I’ve made two different functions to calculate all possible combination of elements from n arrays (n not fixed, this is very important to notice) where each array contains a different number of elements (Cartesian product, so in each combo there’s one element from each array). Since these arrays are containing strings, I’ve performed a memory optimization utilizing possible indexes to compute combinations (since saving an integer is much less costly then a string in memory, or at least in most of the cases) and then referenced the combination in this way: combo=[0,1,5,6] => actualCombo=[arrays[0][0],arrays[1][1],arrays[2][5],arrays[3][6]]

This works pretty well until we reach 7/8 degrees of freedom (translated 7 or 8 arrays to be combined). In these cases in fact my PC runs out of memory even if I start node with 12GB of available memory (using the parameter --max-old-space-size)

Is there any solution to this? I’ve tried something like Bull to implement queues and to limit the number of jobs but no improvement. I’ll leave you below here the two functions used with a little explanation for both and the conclusions.

First function:

function cartesian(a, b, ...c) {
    return b ? cartesian(a.flatMap(d => b.map(e => [].concat(d, e))), ...c) : a
}

This works in principle with any type of arrays (of strings, numbers, objects) but as I said I’ve passed to this function an array of possible indexs like the following: let array1=['John','Doe','foo'] => passedVersionOfArray1=[0,1,2]

Second function (actually a group of functions):

function multiplication(lengths) {
    let prod = 1
    lengths.forEach(elem => prod *= elem);
    return prod
}

function firstCombo(length) {
    let combo = []
    for (let i = 0; i < length; i++) combo.push(0)
    return combo
}

function cartesian(previous, lengths) {
    let next = [...previous]
    for (let i = 1; i <= lengths.length; i++) {
        if (previous.at(-i) != lengths.at(-i) - 1) {
            next[next.length - i] = previous.at(-i) + 1
            break
        }
        else next[next.length - i] = 0
    }
    return next
}

const lengths = matrix.flatMap(elem => elem.length)
let previous = firstCombo(matrix.length)
const combos = [previous]
for (let i = 0; i < multiplication(lengths) - 1; i++) {
    const next = cartesian(previous, lengths)
    combos.push(next)
    previous = next
}

These functions as you might notice works only with combos of indexes and it works by incrementing by one the combination of integers in the following way [0,0,0,0] => [0,0,0,1]

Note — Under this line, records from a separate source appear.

@[simp] theorem State.enterM_cfg (s : State) (c : Cause) (v : Word) : (s.enterM c v).cfg = s.cfg := rfl
@[simp] theorem State.enterM_x (s : State) (c : Cause) (v : Word) : (s.enterM c v).x = s.x := rfl
@[simp] theorem State.enterM_f (s : State) (c : Cause) (v : Word) : (s.enterM c v).f = s.f := rfl
@[simp] theorem State.enterM_fflags (s : State) (c : Cause) (v : Word) : (s.enterM c v).fflags = s.fflags := rfl
@[simp] theorem State.enterM_frm (s : State) (c : Cause) (v : Word) : (s.enterM c v).frm = s.frm := rfl
@[simp] theorem State.enterM_mtvec (s : State) (c : Cause) (v : Word) : (s.enterM c v).mtvec = s.mtvec := rfl
@[simp] theorem State.enterM_mscratch (s : State) (c : Cause) (v : Word) : (s.enterM c v).mscratch = s.mscratch := rfl
@[simp] theorem State.enterM_sepc (s : State) (c : Cause) (v : Word) : (s.enterM c v).sepc = s.sepc := rfl
@[simp] theorem State.enterM_stvec (s : State) (c : Cause) (v : Word) : (s.enterM c v).stvec = s.stvec := rfl
@[simp] theorem State.enterM_scause (s : State) (c : Cause) (v : Word) : (s.enterM c v).scause = s.scause := rfl
@[simp] theorem State.enterM_stval (s : State) (c : Cause) (v : Word) : (s.enterM c v).stval = s.stval := rfl
@[simp] theorem State.enterM_sscratch (s : State) (c : Cause) (v : Word) : (s.enterM c v).sscratch = s.sscratch := rfl
@[simp] theorem State.enterM_medeleg (s : State) (c : Cause) (v : Word) : (s.enterM c v).medeleg = s.medeleg := rfl
@[simp] theorem State.enterM_mideleg (s : State) (c : Cause) (v : Word) : (s.enterM c v).mideleg = s.mideleg := rfl
@[simp] theorem State.enterM_mie (s : State) (c : Cause) (v : Word) : (s.enterM c v).mie = s.mie := rfl
@[simp] theorem State.enterM_mipSoft (s : State) (c : Cause) (v : Word) : (s.enterM c v).mipSoft = s.mipSoft := rfl
@[simp] theorem State.enterM_mcounteren (s : State) (c : Cause) (v : Word) : (s.enterM c v).mcounteren = s.mcounteren := rfl
@[simp] theorem State.enterM_scounteren (s : State) (c : Cause) (v : Word) : (s.enterM c v).scounteren = s.scounteren := rfl
@[simp] theorem State.enterM_mcycle (s : State) (c : Cause) (v : Word) : (s.enterM c v).mcycle = s.mcycle := rfl
@[simp] theorem State.enterM_time (s : State) (c : Cause) (v : Word) : (s.enterM c v).time = s.time := rfl
@[simp] theorem State.enterM_minstret (s : State) (c : Cause) (v : Word) : (s.enterM c v).minstret = s.minstret := rfl
@[simp] theorem State.enterM_mem (s : State) (c : Cause) (v : Word) : (s.enterM c v).mem = s.mem := rfl
@[simp] theorem State.enterM_storeLog (s : State) (c : Cause) (v : Word) : (s.enterM c v).storeLog = s.storeLog := rfl
@[simp] theorem State.enterM_lines (s : State) (c : Cause) (v : Word) : (s.enterM c v).lines = s.lines := rfl
@[simp] theorem State.enterM_inputs (s : State) (c : Cause) (v : Word) : (s.enterM c v).inputs = s.inputs := rfl
@[simp] theorem State.enterM_ioLog (s : State) (c : Cause) (v : Word) : (s.enterM c v).ioLog = s.ioLog := rfl
@[simp] theorem State.enterM_draws (s : State) (c : Cause) (v : Word) : (s.enterM c v).draws = s.draws := rfl

@[simp] theorem State.enterS_cfg (s : State) (c : Cause) (v : Word) : (s.enterS c v).cfg = s.cfg := rfl
@[simp] theorem State.enterS_x (s : State) (c : Cause) (v : Word) : (s.enterS c v).x = s.x := rfl
@[simp] theorem State.enterS_f (s : State) (c : Cause) (v : Word) : (s.enterS c v).f = s.f := rfl
@[simp] theorem State.enterS_fflags (s : State) (c : Cause) (v : Word) : (s.enterS c v).fflags = s.fflags := rfl
@[simp] theorem State.enterS_frm (s : State) (c : Cause) (v : Word) : (s.enterS c v).frm = s.frm := rfl
@[simp] theorem State.enterS_mepc (s : State) (c : Cause) (v : Word) : (s.enterS c v).mepc = s.mepc := rfl
@[simp] theorem State.enterS_mtvec (s : State) (c : Cause) (v : Word) : (s.enterS c v).mtvec = s.mtvec := rfl
@[simp] theorem State.enterS_mcause (s : State) (c : Cause) (v : Word) : (s.enterS c v).mcause = s.mcause := rfl
@[simp] theorem State.enterS_mtval (s : State) (c : Cause) (v : Word) : (s.enterS c v).mtval = s.mtval := rfl
@[simp] theorem State.enterS_mscratch (s : State) (c : Cause) (v : Word) : (s.enterS c v).mscratch = s.mscratch := rfl
@[simp] theorem State.enterS_stvec (s : State) (c : Cause) (v : Word) : (s.enterS c v).stvec = s.stvec := rfl
@[simp] theorem State.enterS_sscratch (s : State) (c : Cause) (v : Word) : (s.enterS c v).sscratch = s.sscratch := rfl
@[simp] theorem State.enterS_medeleg (s : State) (c : Cause) (v : Word) : (s.enterS c v).medeleg = s.medeleg := rfl
@[simp] theorem State.enterS_mideleg (s : State) (c : Cause) (v : Word) : (s.enterS c v).mideleg = s.mideleg := rfl
@[simp] theorem State.enterS_mie (s : State) (c : Cause) (v : Word) : (s.enterS c v).mie = s.mie := rfl
@[simp] theorem State.enterS_mipSoft (s : State) (c : Cause) (v : Word) : (s.enterS c v).mipSoft = s.mipSoft := rfl
@[simp] theorem State.enterS_mcounteren (s : State) (c : Cause) (v : Word) : (s.enterS c v).mcounteren = s.mcounteren := rfl
@[simp] theorem State.enterS_scounteren (s : State) (c : Cause) (v : Word) : (s.enterS c v).scounteren = s.scounteren := rfl
@[simp] theorem State.enterS_mcycle (s : State) (c : Cause) (v : Word) : (s.enterS c v).mcycle = s.mcycle := rfl
@[simp] theorem State.enterS_time (s : State) (c : Cause) (v : Word) : (s.enterS c v).time = s.time := rfl
@[simp] theorem State.enterS_minstret (s : State) (c : Cause) (v : Word) : (s.enterS c v).minstret = s.minstret := rfl
@[simp] theorem State.enterS_mem (s : State) (c : Cause) (v : Word) : (s.enterS c v).mem = s.mem := rfl
@[simp] theorem State.enterS_storeLog (s : State) (c : Cause) (v : Word) : (s.enterS c v).storeLog = s.storeLog := rfl
@[simp] theorem State.enterS_lines (s : State) (c : Cause) (v : Word) : (s.enterS c v).lines = s.lines := rfl
@[simp] theorem State.enterS_inputs (s : State) (c : Cause) (v : Word) : (s.enterS c v).inputs = s.inputs := rfl
@[simp] theorem State.enterS_ioLog (s : State) (c : Cause) (v : Word) : (s.enterS c v).ioLog = s.ioLog := rfl
@[simp] theorem State.enterS_draws (s : State) (c : Cause) (v : Word) : (s.enterS c v).draws = s.draws := rfl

Conclusions: at first I thought that the second approach might have been less memory consumptive since the first one is a recursive function. But it didn’t work. Is there any method to work in batches? Is there a method to partially calculate the combinations, work with them, and then resume the calculation so that GC can free memory space before the second batch of combos?